Consider how many square feet of living space you own and more or less exclusively occupy. (The “more or less” is meant to recognize occasional short term rentals, as in Airbnb.) Is it more than the per person average of around 1000 square feet (a square 32 feet on each side)? Now consider the square footage (whether you own one or not) in existing lake homes, massive and only periodically occupied ski homes, ranch getaways (think Ted Turner), and what would otherwise be long term rental square footage now tied up in Airbnbs and VRBOs. Consider that a lot of that square footage may be owned and managed (like an increasing number of long term rental units) by wealthy investment groups that only exist because there is a massive amount of money floating around at the top looking for ways to grow itself. All of the above listed square footage is totally out of reach of the average wage earner with no inherited wealth who struggles to come up with enough money to pay the rent and avoid economic eviction. 

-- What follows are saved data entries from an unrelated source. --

-- ==== Sys2Proof/Certificates/Slice0/Obligations.lean ====
section
/-!
DEFINITION. The statements about the model of the NV256 module.
-/

open Sys2Proof Sys2Proof.Machine

/-! ## Velist -/

/-- ADD to CLZ (R191): while predicate pg is 1, gd receives the result and nothing else but PC changes; a write of g0 is
discarded (R176); a result limited to 32 bits sets FLAGS.SAT and counts in SAT_CNT. -/
def Obligations.RegisterAluWrites : Prop :=
  (∀ (s : State) (n gd ga gb pg : Nat), s.ready n = true → (s.core n).pr pg = true →
    let c := s.core n
    let a := c.gr ga
    let b := c.gr gb
    s.leadsG (.add n gd ga gb pg) n c gd (a + b) ∧ s.leadsG (.sub n gd ga gb pg) n c gd (a - b) ∧
    s.leadsG (.and n gd ga gb pg) n c gd (a &&& b) ∧ s.leadsG (.or n gd ga gb pg) n c gd (a ||| b) ∧
    s.leadsG (.xor n gd ga gb pg) n c gd (a ^^^ b) ∧
    s.leadsG (.shl n gd ga gb pg) n c gd (a <<< (b.toNat % 32)) ∧
    s.leadsG (.shr n gd ga gb pg) n c gd (a >>> (b.toNat % 32)) ∧
    s.leadsG (.sra n gd ga gb pg) n c gd (a.sshiftRight (b.toNat % 32)) ∧
    s.leadsG (.mul n gd ga gb pg) n c gd (a * b) ∧
    s.leadsG (.mulh n gd ga gb pg) n c gd ((a.signExtend 64 * b.signExtend 64).extractLsb' 32 32) ∧
    s.leadsG (.mulhu n gd ga gb pg) n c gd ((a.zeroExtend 64 * b.zeroExtend 64).extractLsb' 32 32)) ∧
  (∀ (s : State) (n gd ga gb pg : Nat), s.ready n = true → (s.core n).pr pg = true →
    let c := s.core n
    let a := c.gr ga
    let b := c.gr gb
    s.leadsG (.adds n gd ga gb pg) n (c.clipped (a.toInt + b.toInt)) gd (limit32 (a.toInt + b.toInt)) ∧
    s.leadsG (.subs n gd ga gb pg) n (c.clipped (a.toInt - b.toInt)) gd (limit32 (a.toInt - b.toInt)) ∧
    s.leadsG (.abs n gd ga pg) n (c.clipped (max a.toInt (-a.toInt))) gd (limit32 (max a.toInt (-a.toInt))) ∧
    s.leadsG (.min n gd ga gb pg) n c gd (BitVec.ofInt 32 (min a.toInt b.toInt)) ∧
    s.leadsG (.max n gd ga gb pg) n c gd (BitVec.ofInt 32 (max a.toInt b.toInt)) ∧
    s.leadsG (.minu n gd ga gb pg) n c gd (BitVec.ofNat 32 (min a.toNat b.toNat)) ∧
    s.leadsG (.maxu n gd ga gb pg) n c gd (BitVec.ofNat 32 (max a.toNat b.toNat)) ∧
    ∃ z, z ≤ 32 ∧ a.toNat < 2 ^ (32 - z) ∧ (z < 32 → 2 ^ (31 - z) ≤ a.toNat) ∧
      s.leadsG (.clz n gd ga pg) n c gd (BitVec.ofNat 32 z))

/-- ADDI, ANDI, ORI, XORI, LUI and the defined forms of SHI (R189). -/
def Obligations.ImmediateAluWrites : Prop :=
  ∀ (s : State) (n gd ga imm sh : Nat), s.ready n = true → sh < 32 →
    let c := s.core n
    let a := c.gr ga
    let u : Word := BitVec.ofNat 32 (imm % 2 ^ 16)
    s.leadsG (.addi n gd ga imm) n c gd (a + (BitVec.ofNat 16 imm).signExtend 32) ∧
    s.leadsG (.andi n gd ga imm) n c gd (a &&& u) ∧ s.leadsG (.ori n gd ga imm) n c gd (a ||| u) ∧
    s.leadsG (.xori n gd ga imm) n c gd (a ^^^ u) ∧ s.leadsG (.lui n gd imm) n c gd (u <<< 16) ∧
    s.leadsG (.shi n gd ga 0 sh) n c gd (a <<< sh) ∧ s.leadsG (.shi n gd ga 1 sh) n c gd (a >>> sh) ∧
    s.leadsG (.shi n gd ga 2 sh) n c gd (a.sshiftRight sh)

/-- CMP, CMPI and PLOG set pd alone, a write of p0 is discarded (R176); the rotating-register group, whose wk is physical
register (k + RRB) mod 64 (R177); their malformed forms raise ILLEGAL (R192). -/
def Obligations.ComparesAndRotatingGroup : Prop :=
  (∀ (s : State) (n pd ga gb pg imm pa pb : Nat), s.ready n = true →
    let c := s.core n
    let holds (x y : Word) : List Bool :=
      [x == y, x != y, x.slt y, !x.slt y, x.ult y, !x.ult y, x.sle y, !x.sle y]
    (∀ cond, cond < 8 →
      (c.pr pg = true → s.leadsP (.cmp n pd ga gb pg cond) n pd ((holds (c.gr ga) (c.gr gb)).getD cond false)) ∧
      s.leadsP (.cmpi n pd cond ga imm) n pd
        ((holds (c.gr ga) ((BitVec.ofNat 15 imm).signExtend 32)).getD cond false)) ∧
    ∀ func, func < 7 → s.leadsP (.plog n pd pa pb func) n pd
      (([c.pr pa && c.pr pb, c.pr pa || c.pr pb, xor (c.pr pa) (c.pr pb), c.pr pa && !c.pr pb, !c.pr pa, true,
          false] : List Bool).getD func false)) ∧
  (∀ (s : State) (n wd wa wb g pg : Nat), s.ready n = true → (s.core n).pr pg = true → g < 32 →
    let c := s.core n
    let a := c.wr wa
    let b := c.wr wb
    s.leadsW (.wadd n wd wa wb pg) n c wd (a + b) ∧ s.leadsW (.wsub n wd wa wb pg) n c wd (a - b) ∧
    s.leadsW (.wadds n wd wa wb pg) n (c.clipped (a.toInt + b.toInt)) wd (limit32 (a.toInt + b.toInt)) ∧
    s.leadsW (.wsubs n wd wa wb pg) n (c.clipped (a.toInt - b.toInt)) wd (limit32 (a.toInt - b.toInt)) ∧
    s.leadsW (.wneg n wd wa pg) n c wd (0 - a) ∧ s.leadsW (.wmov n wd wa pg) n c wd a ∧
    s.leadsW (.wfromg n wd g pg) n c wd (c.gr g) ∧ s.leadsG (.wtog n g wa pg) n c g a) ∧
  (∀ (s : State) (n a b c k pg : Nat), s.ready n = true → (s.core n).handler = false →
    ∀ i ∈ [Instr.cmp n a b c pg (8 + k), .plog n a b c 7, .wfromg n a (32 + b) pg, .wtog n (32 + a) b pg],
      s.raises i n 0x04 (s.core n).pc none)

/-- MAC, MSU and MUL add, subtract or set the product of R196, single or dual, signed or unsigned in gb; ACCWR, ACCSHR and
ACCCLR set the accumulator; it saturates at 72 bits (R197); ACCRD rounds by rnd, limits with sat, and writes the register
F and rt name (R198); a dual form past w62 or g30, rnd 3, and rt[5] = 1 with F = 0 raise ILLEGAL. -/
def Obligations.Accumulators : Prop :=
  (∀ (s : State) (n acc wa gb pg : Nat) (d u : Bool), s.readyB n = true → (s.core n).pr pg = true →
    (d = true → gb ≤ 30 ∧ wa ≤ 62) →
    let c := s.core n
    let coef (k : Nat) : Int := if u then (c.gr k).toNat else (c.gr k).toInt
    let p : Int := (c.wr wa).toInt * coef gb + if d then (c.wr (wa + 1)).toInt * coef (gb + 1) else 0
    s.endsA (.mac n acc wa gb pg d u) n acc (c.ac acc + p) ∧ s.endsA (.msu n acc wa gb pg d u) n acc (c.ac acc - p) ∧
    s.endsA (.mxMul n acc wa gb pg d u) n acc p) ∧
  (∀ (s : State) (n acc rt sh pg : Nat) (f : Bool), s.readyB n = true → (s.core n).pr pg = true → sh < 64 → rt < 64 →
    (f = false → rt < 32) →
    let c := s.core n
    let v := c.ac acc
    let r := if f then c.wr rt else c.gr rt
    s.endsA (.accwr n acc f rt sh pg) n acc (r.toInt * 2 ^ sh) ∧ s.endsA (.accshr n acc sh pg) n acc (v / 2 ^ sh) ∧
    s.endsA (.accclr n acc pg) n acc 0 ∧
    ∀ rnd, rnd < 3 →
      let x : Int := if sh = 0 ∨ rnd = 0 then v / 2 ^ sh
        else if rnd = 1 then (v + 2 ^ (sh - 1)) / 2 ^ sh
        else (v + 2 ^ (sh - 1) - 1 + v / 2 ^ sh % 2) / 2 ^ sh
      (f = false → s.endsG (.accrd n acc f rt sh rnd false pg) n c rt (BitVec.ofInt 32 x) ∧
        s.endsG (.accrd n acc f rt sh rnd true pg) n (c.clipped x) rt (limit32 x)) ∧
      (f = true → s.endsW (.accrd n acc f rt sh rnd false pg) n c rt (BitVec.ofInt 32 x) ∧
        s.endsW (.accrd n acc f rt sh rnd true pg) n (c.clipped x) rt (limit32 x))) ∧
  (∀ (s : State) (n a b c pg : Nat) (f u : Bool), s.readyB n = true → (s.core n).handler = false →
    ∀ i ∈ [Instr.mac n a 63 b pg true u, .mac n a b 31 pg true u, .msu n a 63 b pg true u, .msu n a b 31 pg true u,
        .mxMul n a 63 b pg true u, .mxMul n a b 31 pg true u, .accrd n a f b c 3 u pg, .accrd n a false (32 + b) c 0 u pg,
        .accwr n a false (32 + b) c pg],
      s.raises i n 0x04 (s.core n).pc none)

We all noticed the recent heated rise in Spokane’s home prices driven by people moving here with money from sales of homes in higher priced markets. Many home owners complained bitterly (and incorrectly) that since their assessed value had doubled their property taxes would be unaffordable. (Property taxes rose—but not proportional to the rise in assessed value.) What we may not have noticed is that home sales prices rarely drop (2008 is an exception). Instead, fewer homes come on the market as asking prices remain nearly steady. Who wants to sell, give up their square footage, and then be only afford to buy a smaller place with a similar monthly mortgage payment? (This is the conundrum posed by our ubiquitous fixed-rate thirty year mortgage, nearly a U.S. exclusive—but that’s a story for another day—and only one small piece of the puzzle.)

The rules by which the economic game is played have changed in the last forty years. Those changes are driving the wealth and wage disparity we see now that are fueling the relentless increase in homelessness nationwide, but especially in the nation’s most economically vibrant cities. Local governments can and should chip away at economic eviction with zoning changes and rent-rise regulations. They can mount efforts to provide supportive housing for those already rendered homeless, but local governments have little power to address the fundamental rules of the economic game that are fuel to supply of homeless people. Such changes will require state and federal level action—action that will be strongly resisted by Republicans armed with forty years of Republican rhetoric.